We’ve been seeing posts in the past few weeks characterizing ChatGPT as an $8 trillion birthday gift to big tech or that the AI bubble will burst in 2025. Earlier in the year, we postulated that Nvidia Corp. might be becoming the de facto AI mainframe; more recently we’ve seen posts suggesting that Nvidia has peaked and that savvy investors should be shorting the stock. As for OpenAI, it is drawing plaudits for pioneering reasoning models, but appears to be hitting the wall with the bigger-is-better strategy behind GPT-5. That comes amidst broader concerns that the world may be running out of publicly available data for training these models.
Naturally, we couldn’t resist the temptation to add our two cents. We observed that gen AI in the short term was becoming a cash drain on the industry that would take three to four years to pay off. That’s because any new technology has upfront costs, and the more transformative the innovation, the longer it takes to catch on.

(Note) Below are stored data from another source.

-- ==== Sys2Proof/Tests/Slice0.lean ====
section
/-! SUPPORT. Tests: ill-formed terms that are refused, words written out from Tables 2.1–2.5, the premises of the statements
met by a concrete machine, and single steps. -/

namespace Sys2Proof.Tests

-- One kernel evaluation at a time: each of them asks for memory of its own.
set_option Elab.async false

open Sys2Proof.Machine

/-! ### A small machine -/

/-- A word placed in memory. -/
def putWord (m : Tab Byte) (p : Nat × Nat) : Tab Byte := putBytes m p.1 (natLe 8 p.2)

/-- A vector register whose codes are listed. -/
def vreg (f : FmtCode) (codes : List Nat) : VReg :=
  { fmt := f, zero3 := false, data := BitVec.ofNat 8192 (codes.foldr (fun x a => x + 2 ^ elemBits f * a) 0) }

/-- The monitor strand of R419, with registers. -/
def strand0 : Strand := {
  pc := 0x1_0000_0000#64, priv := .mon, vl := 4#64
  s := [(1, 5#64), (2, 7#64), (3, 0x1_0001_0000#64), (4, 0xFFFF_FFFF_FFFF_FFFE#64), (5, 0x1_0020_0000#64), (6, 8#64),
        (7, 0x3FF8_0000_0000_0000#64), (8, 0x4000_0000_0000_0000#64), (9, 2#64)]
  v := [(1, vreg 0x0B#6 [0x3F80_0000, 0x4000_0000, 0x4040_0000, 0x4080_0000]),
        (2, vreg 0x0B#6 [0x3F00_0000, 0x3F00_0000, 0xBF80_0000, 0x4120_0000]),
        (3, vreg 0x03#6 [1, 2, 3, 0xFFFF_FFFF]), (4, vreg 0x03#6 [3, 2, 1, 0]), (5, vreg 0#6 [0x12, 0x34, 0x56, 0x78]),
        (6, vreg 0x0C#6 [0x3FF0_0000_0000_0000, 0x4000_0000_0000_0000, 0, 0x3FF0_0000_0000_0000])]
  m := [(1, 0b0101#1024), (2, 0b0011#1024)]
  i := [(1, w64 (2 + 4 * 2 ^ 6 + 1 * 2 ^ 12 + 1 * 2 ^ 18 + 2 ^ 22 + 2 ^ 24)), (2, w64 (1 + 4 * 2 ^ 6))]
  h := [(1, { base := 0x1_0001_0000#64, fmt := 0x0B#8, rank := 2#8, dims := [4#32, 4#32, 0#32, 0#32],
              strides := [1#64, 4#64, 0#64, 0#64] })] }

/-- The machine of the tests: `strand0`, at whose pc lies ADD s3, s1, s2; a plain page at VA 0x1_0001_0000, which maps DPA
0x101_0000, and a tensor page of F32, DEMOTE and 2 MiB at VA 0x1_0020_0000, which maps DPA 0x120_0000, their A and D bits set; and a
team with four canvases, queues and copy streams and a scratchpad of 4 KiB. -/
def base : State :=
  let s := State.reset.withFetchWord 64 0x0100_3020_8000_0000
  let car := s.car 0
  let tm := s.team 0
  { s with strands := [(0, strand0)]
           mem := [(0x20_4008, 0xE7 + 0x101 * 2 ^ 29), (0x20_3008, 0x5E7 + 0x0B * 2 ^ 12 + 0x0B * 2 ^ 18 + 2 ^ 24 + 0x120 * 2 ^ 29),
                   (0x101_0000, 0x3F80_0000_0000_0005)].foldl putWord s.mem
           tags := Tab.set tagReset (Tab.set tagReset s.tags 0x2_0200 0#16) 0x2_4000 0x0B#16
           caravans := [(0, { car with wb := { car.wb with canvases := 4, queues := 4, kstreams := 4, spbytes := 4096 } })]
           teams := [(0, { tm with spLen := 4096, queues := [(0, { depth := 4, prod := 1#16, cons := 1#16, entries := [.sc 9#64] }),
             (1, { depth := 4, prod := 1#16, cons := 1#16 }), (2, { depth := 4, prod := 1#16, cons := 1#16, pclosed := 1#16 })] })] }

/-- What a next state shows. -/
def after {α : Type} (i : Instr) (s : State) (f : State → α) : Option α :=
  match exec i s with
  | .next t => some (f t)
  | _ => none

def sAfter (i : Instr) (s : State) (n : Nat) : Option Nat := after i s fun t => (t.me.getS n).toNat

/-- An instruction issues, and its context meets a condition. -/
def wit (i : Instr) (us : List Use) (s : State) (p : Ctx → Bool := fun _ => true) (mk : Mk := .all)
    (ov : Ctx → Res Unit := fun _ => .ok ()) : Bool :=
  match ready i s us mk ov with
  | .ok c => p c
  | .error _ => false

theorem wit_sound {i : Instr} {us : List Use} {s : State} {p : Ctx → Bool} {mk : Mk} {ov : Ctx → Res Unit}
    (h : wit i us s p mk ov = true) : ∃ c, Issues i us s c mk ov ∧ p c = true := by
  unfold wit at h
  split at h
  · exact ⟨_, ‹_›, h⟩
  · cases h

/-- A check succeeds, with a value that meets a condition. -/
def okAnd {α : Type} (x : Res α) (p : α → Bool := fun _ => true) : Bool :=
  match x with
  | .ok a => p a
  | .error _ => false

/-- A step or an instruction answers a next state. -/
def runs (o : Host.Outcome State Fault Refusal) (p : State → Bool := fun _ => true) : Bool :=
  match o with
  | .next t => p t
  | _ => false

def codes (st : Strand) (n k : Nat) : List Nat := (List.range k).map (st.getV n).code

abbrev r (n : Nat) : Opnd := .reg (BitVec.ofNat 6 n)

/-! ### Ill-formed terms: one for each check of WellFormed -/

theorem test_wf_scalar : ([
    .shl (.reg 1) (.reg 2) (.imm 64#16), .shr (.reg 1) (.reg 2) (.imm 64#16), .sra (.reg 1) (.reg 2) (.imm 0xFFFF#16),
    .bfx (.reg 1) (.reg 2) 1#6 63#6 false, .bfi (.reg 1) (.reg 2) (.reg 3) 60#6 4#6, .jal (.q 0) 0#44,
    .beq (.q 1) (.reg 1) 0#37, .bne (.reg 1) (.q 1) 0#37, .fcmp .f32 5#3 (.reg 1) (.reg 2) (.reg 3),
    .ld 7#3 (.sp .plain) (.reg 1) (.reg 2) (.reg 3) 0#16, .ld 3#3 (.mem .dev .rel) (.reg 1) (.reg 2) (.reg 3) 0#16,
    .st 3#2 (.sp .acq) (.reg 1) (.reg 2) (.reg 3) 0#16, .stPatch .core .plain (.reg 1) (.reg 2) (.reg 3) 0#16,
    .stPatch .dev .sc (.reg 1) (.reg 2) (.reg 3) 0#16, .amo .fadd32 true (.sp .plain) (.reg 1) (.reg 2) (.reg 3) 0#16,
    .amo .fadd64 false (.sp .plain) (.reg 1) (.reg 2) (.reg 3) 0#16, .amo .fxadd false (.sp .plain) (.reg 1) (.reg 2) (.reg 3) 0#16,
    .amo .fxadd true (.sp .plain) (.reg 1) (.reg 2) (.reg 3) 2048#16, .fence 5#3 .dev, .crd (.reg 1) 0x1A#12,
    .cwr 0x10#12 (.reg 1), .crsw (.reg 1) 0x19#12 (.reg 2), .vsetl (.reg 1) (.reg 2) (.imm 0x0F#6),
    .vgetcap (.reg 1) (.imm 0x33#6), .getid (.reg 1) 10#4, .waitw 0#3 .dev (.reg 1) (.reg 2) (.reg 3) (.reg 4) 0#16]
    : List Instr).map Instr.wf = List.replicate 25 false ++ [true] := by decide +kernel
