-- ==== Sys2Proof/Machine/Flags.lean ====
section
/-! DEFINITION. The flags of FPCTL, the rounding mode of an instruction and the stepping of RAND
(R109, R110, R124 to R127). -/

namespace Sys2Proof.Machine

/-- FPCTL with flags set; they are sticky (R109, R110). -/
def stickyFlags (fpctl : BitVec 8) (f : Flags) : BitVec 8 := fpctl ||| (f.setWidth 8 <<< 3)

/-- How an instruction of a thread rounds (R124, R125). -/
def rndOf (t : Thread) (rm : RM) (sat : Bool) : Rnd :=
  ⟨RMode.select rm t.csr.fpctl, (randUse t.csr.rand).toNat, sat⟩

/-- RAND of a thread after the roundings of an instruction, stepped at issue (R126). -/
def stepRand (t : Thread) (rm : RM) (n : Nat) : Thread :=
  { t with csr := { t.csr with rand := randAfter (RMode.select rm t.csr.fpctl) n t.csr.rand } }

/-- The results of an operation on elements 0 to E − 1 in ascending order, each rounded with its own
    draw of RAND (R126). -/
def eachElem (mode : RMode) (rand : BitVec 32) (sat : Bool) (op : Rnd → Nat → FRes) : (n i : Nat) → List FRes
  | 0, _ => []
  | n + 1, i => op ⟨mode, (randUse rand).toNat, sat⟩ i :: eachElem mode (randAfter mode 1 rand) sat op n (i + 1)

/-- The flags of a list of results together (R127). -/
def allFlags (rs : List FRes) : Flags := rs.foldl (fun f r => f ||| r.flags) 0

end Sys2Proof.Machine
end

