-- ==== Sys2Proof/Machine/Matrix.lean ====
section
/-! DEFINITION. The matrix unit: operand slots, tiles, dense products, the accumulator file in both modes
and the Bracken (R222 to R233, R241 to R254). -/

namespace Sys2Proof.Machine

/-- The matrix unit of a cluster. -/
def unitOf (s : State) (clu : Nat) : Matrix := (cluster s clu).mx

/-- The state with a matrix unit changed. -/
def setUnit (s : State) (clu : Nat) (m : Matrix) : State := setCluster s clu { cluster s clu with mx := m }

/-- The group of a number on a cluster. -/
def groupOf (s : State) (clu gid : Nat) : Option Group := (unitOf s clu).groups.find? fun g => g.gid = gid

/-! Operand slots. -/

/-- A byte of an operand slot; TCLAIM zeroes a slot (R222). -/
def slotByte (m : Matrix) (slot i : Nat) : Byte := (mget m.slots (slot * 4096 + i)).getD 0

/-- Bytes of an operand slot. -/
def slotBytes (m : Matrix) (slot i n : Nat) : List Byte := (List.range n).map fun k => slotByte m slot (i + k)

/-- Bytes written to an operand slot; words written whole lose their poison (R302). -/
def putSlot (m : Matrix) (slot i : Nat) (bytes : List Byte) : Matrix :=
  let lo := slot * 4096 + i
  { m with
    slots := (atAddr lo bytes).foldl (fun x e => mset x e.1 e.2) m.slots
    badWords := m.badWords.filter fun w => !(lo ≤ w * 8 && w * 8 + 8 ≤ lo + bytes.length) }

/-- An operand slot of zeros, without poison (R401). -/
def zeroSlot (m : Matrix) (slot : Nat) : Matrix :=
  { m with
    slots := mfilter (fun k _ => k / 4096 ≠ slot) m.slots
    slotPoison := m.slotPoison.filter (· ≠ slot)
    badWords := m.badWords.filter fun w => w / 512 ≠ slot }

/-- Whether a read of the first `n` bytes of a slot meets poison: that of the slot, or that of a word (R302,
    R303). -/
def slotBad (m : Matrix) (slot n : Nat) : Bool :=
  m.slotPoison.contains slot || m.badWords.any fun w => w / 512 = slot && w % 512 * 8 < n

/-- An operand slot poisoned (R303). -/
def poisonSlot (m : Matrix) (slot : Nat) : Matrix :=
  { m with slotPoison := if m.slotPoison.contains slot then m.slotPoison else slot :: m.slotPoison }

/-- Whether a group holds a slot (R222). -/
def holdsSlot (m : Matrix) (gid slot : Nat) : Bool := mget m.owners slot = some gid

/-- The row descriptor of TLD, TLD.R and TST (R223). -/
structure RowDesc where
  nrow : Nat
  len : Nat
  stride : Int
  deriving DecidableEq, Repr

/-- The fields of a descriptor, if it is good; STRIDE is looked at where it has a meaning, not for TLD.R (R223). -/
def rowDesc (strided : Bool) (w : Word) : Option RowDesc :=
  let nrow := field w 48 9
  let len := field w 32 13
  let stride := sintNat 32 (field w 0 32)
  if field w 57 7 = 0 ∧ field w 45 3 = 0 ∧ 1 ≤ nrow ∧ nrow ≤ 256 ∧ 8 ≤ len ∧ len ≤ 4096 ∧ len % 8 = 0 ∧ (strided = false ∨ stride % 8 = 0)
      ∧ nrow * len ≤ 4096 then some ⟨nrow, len, stride⟩ else none

/-- The address of a row (R223). -/
def rowAddr (ra : Word) (d : RowDesc) (i : Nat) : Nat := wrapInt 64 ((ra.toNat : Int) + (i : Nat) * d.stride)

/-! PXF8 tiles. -/

/-- The bytes that the decoder reads of one block: it reads on while its codes reach beyond (R139,
    R140). -/
def pxRead (c : Ctx) (clu key : Nat) : (n : Nat) → State → (a : Nat) → List Byte → Bool → List Piece →
    Except (TrapVal × State) (Bool × List Piece × State)
  | 0, s, _, _, bad, ps => .ok (bad, ps, s)
  | n + 1, s, a, bs, bad, ps =>
    if 17 ≤ bs.length ∧ pxLength bs ≤ bs.length then .ok (bad, ps, s)
    else
      match rangeCheck s c ((a + bs.length) % 2 ^ 64) 1 1 ⟨true, false⟩ with
      | (.error v, s1) => .error (v, s1)
      | (.ok p, s1) =>
        let (b, x, s2) := readRange s1 clu key p
        pxRead c clu key n s2 a (bs ++ b) (bad || x) (ps ++ p)

/-- The blocks of a tile from an address on, placed by their table (R140): the bytes of each that its decode reads. -/
def pxTile (c : Ctx) (clu key : Nat) : List Byte → State → (a : Nat) → Bool → List (List Piece) →
    Except (TrapVal × State) (Bool × List (List Piece) × State)
  | [], s, _, bad, out => .ok (bad, out, s)
  | len :: table, s, a, bad, out =>
    match pxRead c clu key 50 s a [] false [] with
    | .error v => .error v
    | .ok (x, p, s1) => pxTile c clu key table s1 ((a + len.toNat) % 2 ^ 64) (bad || x) (out ++ [p])

/-- The checks of TLD.PX: the bytes of the table and of each block that its decode reads, and whether one is poisoned
    (R404). -/
def pxLoad (s : State) (c : Ctx) (clu key tile table : Nat) : Except (TrapVal × State) (Bool × List (List Piece) × State) :=
  match rangeCheck s c table 128 1 ⟨true, false⟩ with
  | (.error v, s1) => .error (v, s1)
  | (.ok p, s1) => let (bs, x, s2) := readRange s1 clu key p; pxTile c clu key bs s2 tile x [p]

/-- How many bytes some pieces hold. -/
def bytesIn (ps : List Piece) : Nat := (ps.map (·.len)).foldl (· + ·) 0

/-- The decoded blocks of a tile, from the bytes read for each. A block that has been written since its check, so that
    its codes reach beyond the bytes read, gives free values (R404, log 12). -/
def pxBlocks (s : State) : List (List Piece) → List Byte → List Byte
  | [], _ => []
  | r :: rows, bs =>
    let b := bs.take (bytesIn r)
    (if pxLength b ≤ b.length then pxDecode b else (leBytes 64 (freeBlock (s.free + 4 * rows.length)).toNat).take 32)
      ++ pxBlocks s rows (bs.drop (bytesIn r))

/-! Format contexts and dense products. -/

/-- The fields of a context word (R225). -/
structure FmtCtx where
  a : Fmt
  b : Fmt
  scale : Bool
  c : Fmt
  deriving DecidableEq, Repr

/-- Element formats of tiles (R226). -/
def tileFmt : Fmt → Bool
  | .fp32 | .fp16 | .bf16 | .e4m3 | .e5m2 | .e2m1 | .i8 => true
  | _ => false

/-- Element formats that take a scale (R226). -/
def scaleFmt : Fmt → Bool
  | .e4m3 | .e5m2 | .e2m1 => true
  | _ => false

/-- The context of a word, if it is valid (R225, R226). -/
def fmtCtx (w : Word) : Option FmtCtx :=
  if field w 30 34 ≠ 0 ∨ field w 18 6 ≠ 0 ∨ field w 14 2 ≠ 0 ∨ field w 6 2 ≠ 0 ∨ 2 ≤ field w 16 2 then none
  else
    match fmtCode (field w 0 6), fmtCode (field w 8 6), fmtCode (field w 24 6) with
    | some a, some b, some c =>
      let scale : Bool := field w 16 2 = 1
      let int : Bool := a = .i8 && b = .i8 && c = .i32
      let fp : Bool := a ≠ .i8 && b ≠ .i8 && c = .fp32
      if tileFmt a && tileFmt b && (int || fp) && ((a ≠ .e2m1 && b ≠ .e2m1) || scale)
          && (!scale || (scaleFmt a && scaleFmt b)) then some ⟨a, b, scale, c⟩ else none
    | _, _, _ => none

/-- M, N and K of a shape (R227). -/
def dimsOf : Shape → Nat × Nat × Nat
  | .m16n16k16 => (16, 16, 16)
  | .m16n16k32 => (16, 16, 32)
  | .m16n16k64 => (16, 16, 64)
  | .m32n32k16 => (32, 32, 16)
  | .m32n32k32 => (32, 32, 32)
  | .m32n32k64 => (32, 32, 64)
  | .m64n32k32 => (64, 32, 32)
  | .m64n64k16 => (64, 64, 16)

/-- Whether a shape suits a context (R227). -/
def shapeFits (sh : Shape) (x : FmtCtx) : Bool :=
  let (m, n, k) := dimsOf sh
  m * k * fmtWidth x.a ≤ 32768 && k * n * fmtWidth x.b ≤ 32768 && (!x.scale || 32 ≤ k)

/-- Element number `i` of width `w` of a slot (R122, R228). -/
def tileElem (m : Matrix) (slot w i : Nat) : Nat :=
  leNat (slotBytes m slot (i * w / 8) ((w + 7) / 8)) / 2 ^ (i * w % 8) % 2 ^ w

/-- The exponent of a scale byte; none for 0xFF (R228, R229). -/
def scaleExp (b : Byte) : Option Int := if b = 0xFF then none else some ((b.toNat : Int) - 127)

/-- A product with its scale factors (R141, R229). -/
def scaledProduct (p : Num × Flags) (xa xb : Option Int) : Num × Flags :=
  match xa, xb with
  | some i, some j => match p.1 with
    | .fin neg m e => (.fin neg m (e + i + j), p.2)
    | r => (r, p.2)
  | _, _ => (.nan false, 0)

/-- Operands of MMA: the slots, the shape and the context. -/
structure MmaArgs where
  ta : Nat
  tb : Nat
  tc : Nat
  sh : Shape
  x : FmtCtx
  deriving DecidableEq, Repr

/-- One entry after MMA in FP32: the exact sum rounded once (R141, R143, R229). -/
def mmaFloat (u : Matrix) (g : MmaArgs) (old i j : Nat) : Nat :=
  let (m, _, k) := dimsOf g.sh
  let nb := k / 32
  let term := fun q =>
    let a := numOf g.x.a (tileElem u g.ta (fmtWidth g.x.a) (i * k + q))
    let b := numOf g.x.b (tileElem u g.tb (fmtWidth g.x.b) (j * k + q))
    let p := mulNum a b
    if g.x.scale then
      scaledProduct p (scaleExp (slotByte u g.tc (i * nb + q / 32))) (scaleExp (slotByte u g.tc (m * nb + j * nb + q / 32)))
    else p
  let sum := (List.range k).foldl (fun s q => Sum.add s (term q)) (Sum.add Sum.start (numOf .fp32 old, 0))
  (roundNum .fp32 Rnd.rne sum.result.1).bits

/-- One entry after MMA in I32 (R229). -/
def mmaInt (u : Matrix) (g : MmaArgs) (old i j : Nat) : Nat :=
  let (_, _, k) := dimsOf g.sh
  wrapInt 32 ((List.range k).foldl
    (fun s q => s + sintNat 8 (tileElem u g.ta 8 (i * k + q)) * sintNat 8 (tileElem u g.tb 8 (j * k + q))) (old : Int))

/-- Four times the factor r of a format (R230). -/
def rateOf : Fmt → Nat
  | .fp32 => 1
  | .e4m3 | .e5m2 | .i8 => 8
  | .e2m1 => 16
  | _ => 4

/-- Cycles of an MMA (R230). -/
def mmaCycles (sh : Shape) (x : FmtCtx) : Nat :=
  let (m, n, k) := dimsOf sh
  let r := min (rateOf x.a) (rateOf x.b)
  (m * n * k * 4 + 8192 * r - 1) / (8192 * r)

/-! The accumulator file. -/

/-- An entry of the window; absent ones are +0 (R232, R233). -/
def winGet (a : Accum) (i : Nat) : Nat := ((mget a.direct i).getD 0).toNat

/-- An entry of the window set. -/
def winSet (a : Accum) (i v : Nat) : Accum := { a with direct := mset a.direct i (BitVec.ofNat 32 v) }

/-- Whether a read of some entries of the file meets poison: that of the file, or that of a word, in hash mode of
    any (R302, R303). -/
def accBad (a : Accum) (es : List Nat) : Bool :=
  a.poison || if a.hash then !a.badWords.isEmpty else es.any fun i => a.badWords.contains (i / 2)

For gen AI, the huge costs are stemming from the need to literally build the infrastructure and ecosystem and train the models. And though there are short-term killer apps, such as conversational interfaces, coding copilots and document/content entity extraction and summarization, it will take a while for enterprises to understand and embrace use cases that will transform their businesses.
What’s next for AI?
First off, let’s set some perspective. Though it dominates the conversation, gen AI is just one form of AI. By contrast, “classical” machine learning is well-entrenched, enhancing software applications and tools with predictive trend analysis, prescriptive remediation, classification and clustering capabilities. Gen AI is the new kid on the block and that’s obviously where most of the action is.
In the coming year, venture firms that are already all in on frontier model investments will continue doubling down. But the longer tail of VC funding will pivot toward practical use cases. Third-quarter data from CB Insights provides hard evidence of funding starting to shift away megadeals toward more targeted investments. Paradoxically, even the recent $10 billion Series J round with Databricks (which outraised Open AI last year) backs this point. Hold that thought.
For the record, we believe that when it comes to generative AI models, the meek will inherit the earth. Exhibit One? The growing promise of approaches such as Mixture of Experts in conjunction with smaller language models. In essence, we expect to see a value engineering approach to generative AI: How much can we shrink the compute footprint, training data set and model and still deliver results that are good enough?
Innovation in gen AI will continue at a frenetic pace in 2025. But we’ll defer to others to talk about the forms this will take, whether that be agentic AI, reasoning models, orchestrated execution or even that artificial general intelligence is already here.
What happened with data in 2024?
We acknowledged last year that AI practically sucked the air out of the room; data startups are so 2014. Last year, we made a number of predictions, some of which were overly ambitious. ambitious; you can find them here. So how did they pan out?
Database platforms. We predicted enterprise customers would opt for a continuing flight to safety. There is scant appetite for new database startups in a landscape that still counts hundreds of engines but shows the top 10 most popular ones remaining largely stable. With the foundational architecture for cloud-native databases becoming pretty well-defined (e.g., options such as elasticity, serverless and multimodel support have become checkbox items), core engine enhancements have become incremental. In fact, some providers such as MongoDB Inc. are actually retrenching, pulling the plug on features such as mobile and SQL query support.
So, it shouldn’t be surprising that, of the Cambrian explosion of new databases of the 2010s that only a handful (Databricks Inc., Snowflake Inc. and MongoDB, distantly followed by Cloudera Inc.) have broken the $1 billion revenue mark. If you’re one of those 2010s database startups and haven’t reached that milestone (adjusted for inflation), by now you probably never will. The overwhelming presence and diversity of database portfolios of the hyperscalers along with emergence of multimodel databases are likely to consign the likes of Aerospike, Yugabyte, Cockroach Labs, DataStax, Couchbase, Redis and Enterprise DB (actually founded the previous decade) et. al. to the longer tail.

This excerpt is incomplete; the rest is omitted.